HPE NonStop Shadowbase data replication software captures change data (data created or updated by users and applications) from a transaction log, for example the TMF log on NonStop systems. As data is changed, TMF writes the changes to the transaction log, where they are read by HPE Shadowbase software for replication to a target system or application.

The Transaction Log

On an HPE NonStop system, this transaction log is maintained by the HPE NonStop Transaction Management Facility (TMF) subsystem, and is known as the TMF Audit Trail (TMF AT). Data managed in this way by TMF are known as audited files, or audited data (conversely, non-audited-files and non-audited data)^[1]. As changes are made to audited data (Enscribe files, SQL/MP and SQL/MX tables), these changes are permanently made to the TMF AT when the application’s transaction commits, or is rolled back (undone) as the application’s transaction aborts.
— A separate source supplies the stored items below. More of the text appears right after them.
-- ==== Sys2Proof/Tests/Slice0.lean ====
section
/-! SUPPORT. Tests: ill-formed terms, words decoded, one step per instruction, and for each obligation with hypotheses a
state that meets them. Expected results come from the spec: a test's comment names the vector of spec/95_test_vectors.md
(V-…, E…) or the rule it is worked out from. -/

namespace Sys2Proof.Tests

open Sys2Proof.Machine

/-! ### Helpers -/

/-- The base state of a vector: after a reset and FrameAck, with the word where the next step fetches. -/
def ready (w : Word) : State := State.reset.frameAck.placeWord w

/-- What one step leaves, seen through `f`. -/
def see {α : Type} (s : State) (f : State → α) : Option α :=
  match step s with
  | .next t => some (f t)
  | .fault _ => none
  | .refused _ => none

/-- What a handler leaves, seen through `f`. -/
def seeExec {α : Type} (i : Instr) (s : State) (f : State → α) : Option α :=
  match exec i s with
  | .next t => some (f t)
  | .fault _ => none
  | .refused _ => none

/-- The fault port of 10_state.md R36: valid, cause, addr, word. -/
def port (s : State) : Bool × Nat × Word × Word := (s.faultValid, s.faultCode.toNat, s.faultAddr, s.faultWord)

/-! ### Ill-formed terms are refused -/

theorem test_wellFormed_refuses_sys_as_cls : (Instr.sys 0x0E0).wellFormed = false := by decide

theorem test_wellFormed_refuses_sys_as_ret : (Instr.sys 0x7EE).wellFormed = false := by decide

theorem test_wellFormed_refuses_ldReg_as_add : (Instr.ldReg 1 2 4).wellFormed = false := by decide

theorem test_wellFormed_accepts_ldReg_alias : (Instr.ldReg 1 2 8).wellFormed = true := by decide

theorem test_canonical_refuses_alias : (Instr.ldReg 1 2 8).canonical = false := by decide

/-! ### Words written out from 30_encoding.md R95 (V-DEC and the examples of the instruction rules) -/

theorem test_decode_flow :
    [0x00E0, 0x03E0, 0x00EE, 0x07EE, 0x0000, 0x00E1, 0x1228, 0x2300, 0xB300].map decodeWord =
      [some (.cls 0), some (.cls 3), some (.ret 0), some (.ret 7), some (.sys 0), some (.sys 0x0E1),
       some (.jp 0x228), some (.call 0x300), some (.jpV0 0x300)] := by decide

theorem test_decode_skips :
    [0x332A, 0x432A, 0x5120, 0x5121, 0x9120, 0x9ABF].map decodeWord =
      [some (.seImm 3 0x2A), some (.sneImm 3 0x2A), some (.seReg 1 2 0), some (.seReg 1 2 1),
       some (.sneReg 1 2 0), some (.sneReg 0xA 0xB 0xF)] := by decide

theorem test_decode_alu :
    [0x6005, 0x7002, 0x8120, 0x8128, 0x812F, 0x8121, 0x8122, 0x8123, 0x8014].map decodeWord =
      [some (.ldImm 0 5), some (.addImm 0 2), some (.ldReg 1 2 0), some (.ldReg 1 2 8), some (.ldReg 1 2 0xF),
       some (.orReg 1 2), some (.andReg 1 2), some (.xorReg 1 2), some (.addReg 0 1)] := by decide

theorem test_decode_alu2 :
    [0x8125, 0x8106, 0x8127, 0x810E, 0xC10F].map decodeWord =
      [some (.subReg 1 2), some (.shr 1 0), some (.subn 1 2), some (.shl 1 0), some (.rnd 1 0x0F)] := by decide

theorem test_decode_memory :
    [0xA2F0, 0xD015, 0xF21E, 0xF429, 0xF333, 0xF255, 0xF165].map decodeWord =
      [some (.ldI 0x2F0), some (.drw 0 1 5), some (.addI 2), some (.ldF 4), some (.ldB 3), some (.storeRegs 2),
       some (.loadRegs 1)] := by decide

theorem test_decode_device :
    [0xE29E, 0xE2A1, 0xF307, 0xF1F7, 0xF50A, 0xF11A, 0xF115, 0xF118].map decodeWord =
      [some (.skp 2), some (.sknp 2), some (.ldVxDt 3 0), some (.ldVxDt 1 0xF), some (.ldKey 5 0), some (.ldKey 1 1),
       some (.ldDt 1), some (.ldSt 1)] := by decide

theorem test_decode_unknown :
    [0xE000, 0xE19F, 0xF100, 0xF125, 0xF175, 0xFFFF].map decodeWord = [none, none, none, none, none, none] := by decide

/-- R90: fewer than two bytes is no instruction, and the bytes after the instruction are left over. -/
theorem test_decode_bytes :
    decode [0x60] = .error .truncated ∧ decode [0xE0, 0x00] = .error (.unknownInstruction 0xE000) ∧
      decode [0x60, 0x05, 0x70] = .ok (.ldImm 0 5, [0x70]) := by decide

theorem test_decodeTableWord : decodeTableWord 16 0x8014 = some (.addReg 0 1) ∧ decodeTableWord 16 0xF100 = none := by
  decide

/-- The words of the alias table of R101 encode back to themselves. -/
theorem test_encode_keeps_alias_words :
    [Instr.cls 3, .ret 7, .seReg 1 2 1, .ldReg 1 2 0xF, .ldVxDt 1 0xF].map encode =
      [0x03E0, 0x07EE, 0x5121, 0x812F, 0xF1F7] := by decide

theorem test_nameOf : nameOf 0x8014 = some "ADD Vx, Vy" ∧ nameOf 0xFFFF = none := by decide

/-! ### One step per instruction -/

/-- V-FLOW-2. -/
theorem test_sys : see { ready 0x0ABC with dt := 5, st := 1 } (fun t => (t.pc, t.dt, t.st)) = some (0x202, 4, 0) := by
  decide

/-- V-FLOW-9: the popped entry stays. -/
theorem test_ret :
    see { ready 0x00EE with sp := 2, stack := (State.reset.stack.set 0 0x222).set 1 0x456 }
      (fun t => (t.pc, t.sp, t.stack[1])) = some (0x456, 1, 0x456) := by decide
The changes are then read and replicated by HPE Shadowbase data replication. Therefore, for the replication engine to operate, the changes to data must be TMF audited.^[2]

Myths from the Early Days

However, in the early days of Tandem Computers, this TMF auditing function was not particularly efficient, and could negatively impact application performance. These issues were quickly resolved, but the reputational damage to TMF was already done.

A myth evolved that using TMF audited files and tables should be avoided at all costs if you wanted your application to perform well. This myth took root, and is unfortunately still prevalent today, even though times have significantly changed, and the myth is now manifestly untrue.
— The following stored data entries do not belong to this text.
-- ==== Sys2Proof/Machine/Encoder.lean ====
section
/-! DEFINITION. huffman_encoder (spec/45_encoder.md R200 to R203): the code table and the compress pipeline. -/

namespace Sys2Proof.Machine

/-- The code of a symbol, the empty sequence where `CT[s].len = 0` (R38). -/
def codeOf (ct : Store (List Bool)) (sym : Byte) : List Bool := (storeGet ct sym.toNat).getD []

/-- `Walk` (R201) over T(id): `path` holds the bits of the path so far, first edge first. -/
def walkCodes : Tree → List Bool → Store (List Bool) → Store (List Bool)
  | .leaf sym, path, ct => storePut ct sym.toNat path
  | .node l r, path, ct => walkCodes r (path ++ [true]) (walkCodes l (path ++ [false]) ct)

/-- The code table of a tree (R201): a single leaf has the code "0". -/
def codesOf : Tree → Store (List Bool)
  | .leaf sym => storePut [] sym.toNat [false]
  | t@(.node _ _) => walkCodes t [] []

/-- `CtDerive()` (R201). -/
def deriveCodes (s : State) : Res Unit := withTree s fun t => .ok () { s with ct := codesOf t }

/-- `EncEmit()` (R202) over the bytes still to be written. -/
def emitCodes : List Byte → State → Res Unit
  | [], s => .ok () s
  | b :: rest, s =>
    if codeOf s.ct b = [] then .raised .illegalOperation s
    else (putBits (codeOf s.ct b) s).bind fun _ t => emitCodes rest t

/-- `EncEmit()` (R202). -/
def emitInput (s : State) : Res Unit := emitCodes s.ib s

/-- `EncCompress()` (R203). -/
def compress (s : State) : Res Word32 :=
  (loadInput { s with wbuf := 0, wcnt := 0 }).bind fun _ s =>
  (buildTree s).bind fun _ s =>
  (serializeTree s).bind fun _ s =>
  (putInt s.ilen s).bind fun _ s =>
  (deriveCodes s).bind fun _ s =>
  (emitInput s).bind fun _ s =>
  (closeWriter s).bind fun _ s => .ok s.ilen s

/-- CT_DERIVE (R201). -/
def execCtDerive (s : State) : Host.Outcome State Fault Refusal := command (fun s => noResult (deriveCodes s)) s

/-- ENC_EMIT (R202). -/
def execEncEmit (s : State) : Host.Outcome State Fault Refusal := command (fun s => noResult (emitInput s)) s

/-- ENC_COMPRESS (R203). -/
def execEncCompress (s : State) : Host.Outcome State Fault Refusal :=
  command (fun s => (compress s).bind fun n t => .ok (n.setWidth 41) t) s

end Sys2Proof.Machine
end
As a consequence of this myth and other falsehoods, we sometimes meet resistance from customers when they learn that for HPE Shadowbase replication to function, they must use audited files and tables. The two main myths cited in opposition are: TMF will slow down my application and using TMF will require an application rewrite. Neither of these myths – nor any other additional reasons – are valid, and do not provide any reason for the customer to not gain TMF protection and implement an HPE Shadowbase data replication solution.

Debunking the Two Main Myths

MYTH: TMF will slow down my application.

TRUTH: Far from creating performance issues, use of TMF auditing will almost always result in dramatically improved application performance. A primary reason for this myth is because it evolved during the period before significant enhancements were made to TMF and the disk process (DP2) software.^[3] These enhancements include:

Most importantly, the database disk processes can eliminate physical I/O operations by caching if updates are audited^[4] with no possibility of data loss. When a system fails, updates in the audit trail are reapplied instead of being lost.
TMF overhead is minimal, since it is implemented as part of the NonStop OS kernel and disk process. HPE NonStop as a platform was optimized for transaction processing; therefore, transaction processing requires a low-level of resources.
Audit records sent from the database disk process to the audit trail disk process are blocked together, using a technique called boxcarring. A few shorter messages can efficiently represent a large number of transactions.
Audit trail writes are also boxcarred. Audit for many transactions from many disks is collected and written to the end of the audit trail with a single I/O.
TMF itself can be massively parallelized using many parallel audit trails (i.e., master and auxiliary audit trails).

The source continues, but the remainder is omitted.